The implementation consists of three major pipelines:

In the function get_tiny_images, I read every image in the image_path. Then resize this image into a 16 x 16 image and then flatten this image. Thus for 1500 images I get a matrix of size 1500 x 256. I then subtract the mean from each point and divide the matrix by sum of aboslute values along each row, thus getting unit length and zero mean for each image.

In the Nearest Neighbors I use the vl_alldist2() to get the distance between the train and test features and then take the nearest neighbor for each image in the test set and get the corresponding label from the set of labels.

I get an accuracy of 21.8% with Tiny Images + Nearest Neighbors

In build_vocabulary() function I use a step size of 4 for finding SIFT vectors. I use the 'fast' parameter while calculating the SIFT features. I then use kmeans to find the centers of the clusters and saved them as vocabulary which is vocab_size x 128 matrix. I am using a vocab size of 200 to create the vocabulary.

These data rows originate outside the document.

/-- R44, R91, R92: a write to DMA stores the value and fills OAM with the 160 bytes the bus reads from
`v << 8` on; nothing else changes. -/
def Obligations.OamDmaCopies : Prop :=
  ∀ (s : State) (v : Byte), s.inv = true →
    let t := busWrite 0xFF46 v s
    (∀ i, i < 160 → Memory.read t.ram.oam i = busRead { s with dma := v } (BitVec.ofNat 16 (256 * v.toNat + i)))
      ∧ busRead t 0xFF46 = v
      ∧ t = { s with dma := v, ram := { s.ram with oam := t.ram.oam } }
      ∧ (v.toNat = 0xFE → t.ram.oam = s.ram.oam)

/-- R106, R111, R112: what 0x0000-0x7FFF reads with each mapper; the bank before the reduction is never a
multiple of 32. -/
def Obligations.RomReads : Prop :=
  ∀ (s : State) (a : Word), a.toNat < 0x8000 →
    let rom (off : Nat) : Byte := if off < s.cfg.cart.romLen then Memory.read s.cfg.cart.rom off else s.cfg.sentinel
    let bank := if s.mapper.mode then s.mapper.bank1.toNat else 32 * s.mapper.bank2.toNat + s.mapper.bank1.toNat
    (s.cfg.cart.mapper = .none → busRead s a = rom a.toNat)
    ∧ (s.cfg.cart.mapper = .type1 → a.toNat < 0x4000 → busRead s a = rom a.toNat)
    ∧ (s.cfg.cart.mapper = .type1 → 0x4000 ≤ a.toNat →
        busRead s a = rom (bank % s.cfg.cart.romBanks * 0x4000 + (a.toNat - 0x4000)))
    ∧ (s.mapper.bank1 ≠ 0 → bank % 32 ≠ 0)

/-- R106 to R110, R114: writes to 0x0000-0x7FFF set the type-1 registers by range and nothing else; without a
controller they are ignored. With MODE 0, the bank written as 0x00, 0x20, 0x40 or 0x60 is the next one. -/
def Obligations.MapperWrites : Prop :=
  ∀ (s : State) (a : Word) (v : Byte), a.toNat < 0x8000 →
    (s.cfg.cart.mapper = .none → busWrite a v s = s)
    ∧ (s.cfg.cart.mapper = .type1 →
        (a.toNat < 0x2000 → busWrite a v s = { s with mapper := { s.mapper with ramEnable := decide (v.toNat % 16 = 0xA) } })
        ∧ (0x2000 ≤ a.toNat → a.toNat < 0x4000 →
            busWrite a v s = { s with mapper := { s.mapper with
              bank1 := if v.toNat % 32 = 0 then 1 else BitVec.ofNat 5 (v.toNat % 32) } })
        ∧ (0x4000 ≤ a.toNat → a.toNat < 0x6000 →
            busWrite a v s = { s with mapper := { s.mapper with bank2 := BitVec.ofNat 2 (v.toNat % 4) } })
        ∧ (0x6000 ≤ a.toNat →
            busWrite a v s = { s with mapper := { s.mapper with mode := decide (v.toNat % 2 = 1) } })
        ∧ (0x2000 ≤ a.toNat → a.toNat < 0x4000 → s.mapper.mode = false → v.toNat % 32 = 0 →
            romBank (busWrite a v s).mapper = 32 * s.mapper.bank2.toNat + 1))

/-- R106, R113: external RAM is read and written at the banked offset; absent, or on type 1 disabled, it reads
SENTINEL and ignores writes. -/
def Obligations.ExternalRam : Prop :=
  ∀ (s : State) (a : Word) (v : Byte), 0xA000 ≤ a.toNat → a.toNat < 0xC000 →
    let size := s.cfg.cart.eramSize
    let bank := if s.cfg.cart.mapper = .type1 ∧ s.mapper.mode = true then s.mapper.bank2.toNat else 0
    let off := (bank * 0x2000 + (a.toNat - 0xA000)) % size
    if size = 0 ∨ (s.cfg.cart.mapper = .type1 ∧ s.mapper.ramEnable = false) then
      busRead s a = s.cfg.sentinel ∧ busWrite a v s = s
    else
      busRead s a = Memory.read s.ram.eram off
        ∧ busWrite a v s = { s with ram := { s.ram with eram := Memory.write s.ram.eram off v } }

/-- R392, R391: the joypad nibble, and what a write to P1 stores. -/
def Obligations.JoypadRegister : Prop :=
  ∀ (s : State) (v : Byte),
    let k := s.joypad.buttons
    let on (b : Bool) (n : Nat) : Byte := if b then BitVec.ofNat 8 n else 0
    let dirs := on k.right 1 ||| on k.left 2 ||| on k.up 4 ||| on k.down 8
    let acts := on k.a 1 ||| on k.b 2 ||| on k.select 4 ||| on k.start 8
    let n0 : Byte := 0x0F
    let n1 := if s.joypad.selDir then n0 else n0 &&& ~~~dirs
    let n2 := if s.joypad.selAction then n1 else n1 &&& ~~~acts
    busRead s 0xFF00 = 0xC0 ||| on s.joypad.selAction 0x20 ||| on s.joypad.selDir 0x10 ||| n2
      ∧ busWrite 0xFF00 v s = { s with joypad := { s.joypad with selAction := v.getLsbD 5, selDir := v.getLsbD 4 } }

/-! ## The devices -/

/-- R343: the Timer loses no clock cycle: running it for `a` and then `b` cycles is running it for `a + b`. -/
def Obligations.TimerAdditive : Prop :=
  ∀ (s : State) (a b : Nat), timerRun (a + b) s = timerRun b (timerRun a s)

/-- R341, R343, R347: DIV counts every 256 cycles; an enabled TIMA counts every period, and the count past
0xFF reloads it from TMA and requests interrupt 2, exactly when the cycles reach `period * (256 - TIMA)`; a
disabled one keeps still. -/
def Obligations.TimerOverflow : Prop :=
  ∀ (s : State) (t : Nat),
    let p := [1024, 16, 64, 256].getD (s.timer.tac.toNat % 4) 0
    let sum := s.timer.timaSub + t
    let u := timerRun t s
    (u.timer.div = BitVec.ofNat 8 (s.timer.div.toNat + (s.timer.divSub + t) / 256)
      ∧ u.timer.divSub = (s.timer.divSub + t) % 256)
    ∧ (s.timer.tac.getLsbD 2 = false →
        u.timer.tima = s.timer.tima ∧ u.timer.timaSub = s.timer.timaSub ∧ u.irq = s.irq)
    ∧ (s.timer.tac.getLsbD 2 = true → u.timer.timaSub = sum % p
        ∧ (sum < p * (256 - s.timer.tima.toNat) →
            u.timer.tima = BitVec.ofNat 8 (s.timer.tima.toNat + sum / p) ∧ u.irq = s.irq)
        ∧ (p * (256 - s.timer.tima.toNat) ≤ sum → sum < p * (257 - s.timer.tima.toNat) →
            u.timer.tima = s.timer.tma ∧ u.irq = { s.irq with iflag := s.irq.iflag ||| 0b00100 }))

/-- R362, R363: the PPU carries every excess cycle: running it for `a` and then `b` cycles is running it for
`a + b`, so the sum of the budgets and not the size of the CPU's steps fixes the frame. Switched off, it
keeps still. -/
def Obligations.PpuAdditive : Prop :=
  (∀ (s : State) (a b : Nat), ppuRun (a + b) s = ppuRun b (ppuRun a s))
    ∧ ∀ (s : State) (t : Nat), s.ppu.lcdc.getLsbD 7 = false → ppuRun t s = s

/-- R366, R367, R369, R371: a visible line from its start: VRAM-access at 80, HBLANK with the STAT evaluation
at 252, the next line at 456, VBLANK and its interrupt after line 143. The row is drawn at the end of the
line, from the state of that moment, and no other pixel changes. -/
def Obligations.PpuVisibleLine : Prop :=
  ∀ s : State, s.ppu.lcdc.getLsbD 7 = true → s.ppu.mode = .oamScan → s.ppu.modeClock = 0 → s.ppu.ly.toNat < 144 →
    let ly := s.ppu.ly.toNat
    let co := decide (s.ppu.ly = s.ppu.lyc)
    let u := ppuRun 252 s
    let w := ppuRun 456 s
    (ppuRun 79 s).ppu.mode = .oamScan ∧ (ppuRun 80 s).ppu.mode = .vramAccess ∧ (ppuRun 251 s).ppu.mode = .vramAccess
      ∧ u.ppu.mode = .hblank ∧ u.ppu.coincidence = co
      ∧ u.irq.iflag.getLsbD 1 = (s.irq.iflag.getLsbD 1 || s.ppu.statEnable.getLsbD 0 || (s.ppu.statEnable.getLsbD 3 && co))
      ∧ (ppuRun 455 s).ppu.ly = s.ppu.ly ∧ (ppuRun 455 s).ppu.framebuffer = s.ppu.framebuffer
      ∧ w.ppu.ly = s.ppu.ly + 1 ∧ w.ppu.modeClock = 0
      ∧ w.ppu.mode = (if ly = 143 then .vblank else .oamScan)
      ∧ w.irq.iflag.getLsbD 0 = (s.irq.iflag.getLsbD 0 || decide (ly = 143))
      ∧ w.ppu.framebuffer = (renderScanline ly s).ppu.framebuffer
      ∧ (s.inv = true → ∀ y x, y < 144 → x < 160 →
          pixelAt w y x = if y = ly then pixelAt (renderScanline ly s) y x else pixelAt s y x)

/-- R361, R370, R371: from the start of line 0, VBLANK begins after 65664 cycles with its interrupt requested,
the 144 rows drawn and the frame not yet signalled; the next frame begins after 70224, with the sprites drawn
over the rows and `frame_ready` set. -/
def Obligations.PpuFrameLength : Prop :=
  ∀ s : State, s.ppu.lcdc.getLsbD 7 = true → s.ppu.mode = .oamScan → s.ppu.modeClock = 0 → s.ppu.ly = 0 →
    let v := ppuRun 65664 s
    let w := ppuRun 70224 s
    v.ppu.mode = .vblank ∧ v.ppu.ly = 144 ∧ v.irq.iflag.getLsbD 0 = true ∧ v.ppu.frameReady = s.ppu.frameReady
      ∧ v.ppu.framebuffer = ((List.range 144).foldl (fun t ly => renderScanline ly t) s).ppu.framebuffer
      ∧ (ppuRun 70223 s).ppu.ly = 153 ∧ (ppuRun 70223 s).ppu.framebuffer = v.ppu.framebuffer
      ∧ w.ppu.mode = .oamScan ∧ w.ppu.ly = 0 ∧ w.ppu.modeClock = 0 ∧ w.ppu.frameReady = true
      ∧ w.ppu.framebuffer = (renderSprites v).ppu.framebuffer

/-- R372 to R374: `RenderScanline` writes exactly its row: the window's point where it covers the pixel, else
the scrolled background's, each read from the tile map and the tile's bit planes in VRAM, through BGP; shade 0
with LCDC bit 0 clear. -/
def Obligations.ScanlinePixels : Prop :=
  ∀ (s : State) (ly y x : Nat), s.inv = true → ly < 144 → y < 144 → x < 160 →
    let lcdc (i : Nat) : Bool := s.ppu.lcdc.getLsbD i
    let wx := s.ppu.wx.toNat
    let wy := s.ppu.wy.toNat
    pixelAt (renderScanline ly s) y x =
      if y ≠ ly then pixelAt s y x
      else if lcdc 0 = false then 0
      else if lcdc 5 = true ∧ wy ≤ ly ∧ wx ≤ x + 7 then
        paletteShade s.ppu.bgp (mapPoint s (if lcdc 6 then 0x9C00 else 0x9800) (x + 7 - wx) (ly - wy))
      else
        paletteShade s.ppu.bgp (mapPoint s (if lcdc 3 then 0x9C00 else 0x9800)
          ((s.ppu.scx.toNat + x) % 256) ((s.ppu.scy.toNat + ly) % 256))
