-- ==== Sys2Proof/Laws/Memory.lean ====
section
/-! SUPPORT. The laws of sparse storage: what a write stores, what it leaves alone, and that it keeps the
canonical form. -/

namespace Sys2Proof.Machine

variable {n : Nat}

theorem Cells.wfFrom_mono {lo lo' : Nat} {m : Cells n} (h : Cells.wfFrom lo m) (hle : lo' ≤ lo) :
    Cells.wfFrom lo' m := by
  cases m with
  | nil => rfl
  | cons e rest =>
    obtain ⟨j, v⟩ := e
    simp only [Cells.wfFrom, Bool.and_eq_true, decide_eq_true_eq] at h ⊢
    exact ⟨⟨by omega, h.1.2⟩, h.2⟩

/-- Nothing is listed below the bound of a canonical list. -/
theorem Cells.read_below {lo k : Nat} {m : Cells n} (h : Cells.wfFrom lo m) (hk : k < lo) :
    Cells.read m k = 0#n := by
  cases m with
  | nil => rfl
  | cons e rest =>
    obtain ⟨j, v⟩ := e
    simp only [Cells.wfFrom, Bool.and_eq_true, decide_eq_true_eq] at h
    have h1 : k ≠ j := by omega
    have h2 : k < j := by omega
    simp [Cells.read, h1, h2]

/-- A write keeps the canonical form above any bound that the written number respects. -/
theorem Cells.wfFrom_write {lo k : Nat} {m : Cells n} (h : Cells.wfFrom lo m) (hk : lo ≤ k) (v : BitVec n) :
    Cells.wfFrom lo (Cells.write m k v) := by
  induction m generalizing lo with
  | nil => by_cases hv : v = 0#n <;> simp [Cells.write, Cells.wfFrom, hv, hk]
  | cons e rest ih =>
    obtain ⟨j, w⟩ := e
    simp only [Cells.wfFrom, Bool.and_eq_true, decide_eq_true_eq] at h
    obtain ⟨⟨hj, hw⟩, hrest⟩ := h
    by_cases h1 : k < j
    · by_cases hv : v = 0#n
      · simp [Cells.write, h1, hv, Cells.wfFrom, hj, hw, hrest]
      · have : k + 1 ≤ j := h1
        simp [Cells.write, h1, hv, Cells.wfFrom, hk, hw, hrest, this]
    · by_cases h2 : k = j
      · subst h2
        by_cases hv : v = 0#n
        · simpa [Cells.write, hv] using Cells.wfFrom_mono hrest (by omega)
        · simp [Cells.write, hv, Cells.wfFrom, hk, hrest]
      · have h3 := ih hrest (by omega)
        simp [Cells.write, h1, h2, Cells.wfFrom, hj, hw, h3]

/-- Every write keeps the canonical form. -/
theorem Cells.wf_write {m : Cells n} (h : Cells.wf m) (k : Nat) (v : BitVec n) : Cells.wf (Cells.write m k v) :=
  Cells.wfFrom_write h (Nat.zero_le k) v

theorem Cells.read_write_same_from {lo k : Nat} {m : Cells n} (h : Cells.wfFrom lo m) (v : BitVec n) :
    Cells.read (Cells.write m k v) k = v := by
  induction m generalizing lo with
  | nil => by_cases hv : v = 0#n <;> simp [Cells.write, Cells.read, hv]
  | cons e rest ih =>
    obtain ⟨j, w⟩ := e
    simp only [Cells.wfFrom, Bool.and_eq_true, decide_eq_true_eq] at h
    obtain ⟨⟨hj, hw⟩, hrest⟩ := h
    by_cases h1 : k < j
    · have h2 : k ≠ j := by omega
      by_cases hv : v = 0#n <;> simp [Cells.write, Cells.read, h1, h2, hv]
    · by_cases h2 : k = j
      · subst h2
        by_cases hv : v = 0#n
        · simpa [Cells.write, hv] using Cells.read_below hrest (by omega)
        · simp [Cells.write, Cells.read, hv]
      · simpa [Cells.write, Cells.read, h1, h2] using ih hrest

/-- Read after write, same number. -/
theorem Cells.read_write_same {m : Cells n} (h : Cells.wf m) (k : Nat) (v : BitVec n) :
    Cells.read (Cells.write m k v) k = v :=
  Cells.read_write_same_from h v

theorem Cells.read_write_other_from {lo k j : Nat} {m : Cells n} (h : Cells.wfFrom lo m) (hne : j ≠ k) (v : BitVec n) :
    Cells.read (Cells.write m k v) j = Cells.read m j := by
  induction m generalizing lo with
  | nil => by_cases hv : v = 0#n <;> simp [Cells.write, Cells.read, hv, hne]
  | cons e rest ih =>
    obtain ⟨i, w⟩ := e
    simp only [Cells.wfFrom, Bool.and_eq_true, decide_eq_true_eq] at h
    obtain ⟨⟨hi, hw⟩, hrest⟩ := h
    by_cases h1 : k < i
    · by_cases hv : v = 0#n
      · simp [Cells.write, h1, hv]
      · by_cases h4 : j < k
        · have h5 : j ≠ i := by omega
          have h6 : j < i := by omega
          simp [Cells.write, Cells.read, h1, hv, hne, h4, h5, h6]
        · simp [Cells.write, Cells.read, h1, hv, hne, h4]
    · by_cases h2 : k = i
      · subst h2
        by_cases hv : v = 0#n
        · by_cases h4 : j < k
          · simpa [Cells.write, Cells.read, hv, hne, h4] using Cells.read_below hrest (by omega)
          · simp [Cells.write, Cells.read, hv, hne, h4]
        · simp [Cells.write, Cells.read, hv, hne]
      · simp only [Cells.write, h1, h2, if_false, Cells.read, ih hrest]

/-- A write leaves every other number alone. -/
theorem Cells.read_write_other {m : Cells n} (h : Cells.wf m) {k j : Nat} (hne : j ≠ k) (v : BitVec n) :
    Cells.read (Cells.write m k v) j = Cells.read m j :=
  Cells.read_write_other_from h hne v

/-- A write below a size stays below it. -/
theorem Cells.below_write {m : Cells n} {size k : Nat} (h : Cells.below size m) (hk : k < size) (v : BitVec n) :
    Cells.below size (Cells.write m k v) := by
  induction m with
  | nil => by_cases hv : v = 0#n <;> simp [Cells.write, Cells.below, hv, hk]
  | cons e rest ih =>
    obtain ⟨j, w⟩ := e
    simp only [Cells.below, List.all_cons, Bool.and_eq_true, decide_eq_true_eq] at h ih ⊢
    have ih' := ih h.2
    by_cases h1 : k < j
    · by_cases hv : v = 0#n
      · simpa [Cells.write, h1, hv] using h
      · simpa [Cells.write, h1, hv, hk] using h
    · by_cases h2 : k = j
      · by_cases hv : v = 0#n
        · simpa [Cells.write, h1, h2, hv] using h.2
        · simpa [Cells.write, h1, h2, hv] using h
      · simpa [Cells.write, h1, h2, h.1] using ih'

/-! The same for memories of bytes. -/

theorem Memory.wf_write {m : Memory} (h : m.wf) (k : Nat) (v : Byte) : (m.write k v).wf :=
  Cells.wf_write (n := 8) h k v

theorem Memory.read_write_same {m : Memory} (h : m.wf) (k : Nat) (v : Byte) : (m.write k v).read k = v :=
  Cells.read_write_same (n := 8) h k v

theorem Memory.read_write_other {m : Memory} (h : m.wf) {k j : Nat} (hne : j ≠ k) (v : Byte) :
    (m.write k v).read j = m.read j :=
  Cells.read_write_other (n := 8) h hne v

@[simp] theorem Memory.read_nil (k : Nat) : Memory.read [] k = 0 := rfl

/-- Two canonical lists that read alike are the same list. -/
theorem Cells.ext_from {lo : Nat} {m m' : Cells n} (h : Cells.wfFrom lo m) (h' : Cells.wfFrom lo m')
    (heq : ∀ k, Cells.read m k = Cells.read m' k) : m = m' := by
  induction m generalizing lo m' with
  | nil =>
    cases m' with
    | nil => rfl
    | cons e rest =>
      obtain ⟨j, v⟩ := e
      simp only [Cells.wfFrom, Bool.and_eq_true, decide_eq_true_eq] at h'
      exact absurd (by simpa [Cells.read] using (heq j).symm) h'.1.2
  | cons e rest ih =>
    obtain ⟨j, v⟩ := e
    have h0 := h
    simp only [Cells.wfFrom, Bool.and_eq_true, decide_eq_true_eq] at h
    cases m' with
    | nil => exact absurd (by simpa [Cells.read] using heq j) h.1.2
    | cons e' rest' =>
      obtain ⟨j', v'⟩ := e'
      have h0' := h'
      simp only [Cells.wfFrom, Bool.and_eq_true, decide_eq_true_eq] at h'
      have hj : j = j' := by
        rcases Nat.lt_trichotomy j j' with hlt | heqj | hgt
        · have := heq j
          have hne : j ≠ j' := by omega
          simp [Cells.read, hne, hlt] at this
          exact absurd this h.1.2
        · exact heqj
        · have := heq j'
          have hne : j' ≠ j := by omega
          simp [Cells.read, hne, hgt] at this
          exact absurd this.symm h'.1.2
      subst hj
      have hv : v = v' := by simpa [Cells.read] using heq j
      subst hv
      have hr : rest = rest' := by
        refine ih h.2 h'.2 (fun k => ?_)
        by_cases hk : k ≤ j
        · rw [Cells.read_below h.2 (by omega), Cells.read_below h'.2 (by omega)]
        · have h1 : k ≠ j := by omega
          have h2 : ¬ k < j := by omega
          simpa [Cells.read, h1, h2] using heq k
      rw [hr]

/-- Equal contents are equal data. -/
theorem Memory.ext_of_wf {m m' : Memory} (h : m.wf) (h' : m'.wf) (heq : ∀ k, m.read k = m'.read k) : m = m' :=
  Cells.ext_from (n := 8) h h' heq

end Sys2Proof.Machine
end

In the get_bag_of_sifts() function I use a step size of 6 for finding the SIFT vectors, along with the 'fast' parameter. I then divide the features into bins, where the number of bins is equal to vocab_size. In the end, I normalize the image_vectors and return this matrix.

I get an accuracy of 51.3% with Bag of SIFT + Nearest Neighbors

Step Size in get_bag_of_sifts | Accuracy |

6 | 51.3% |

8 | 48.9% |

16 | 47.1% |

Note : The vocabulary size is 200 and step size in bag_of_sifts is 6

Step Size in build_vocabulary | Accuracy |

4 | 51.3% |

8 | 49.7% |

16 | 45.6% |

In the svm_classify function, I tried different values of lambda and the value 0.000005 gave me the best results. In this function I am using SVM for every category and then combining the results. Before finding SVM I am making the labels binary for each category, 1 implying that the image belongs to that category and -1 implies otherwise. Once I compute the W and B matrices for all categories I do a Wx + B and then find the indices with maximum confidence values. And then use these indices to get the predicted labels.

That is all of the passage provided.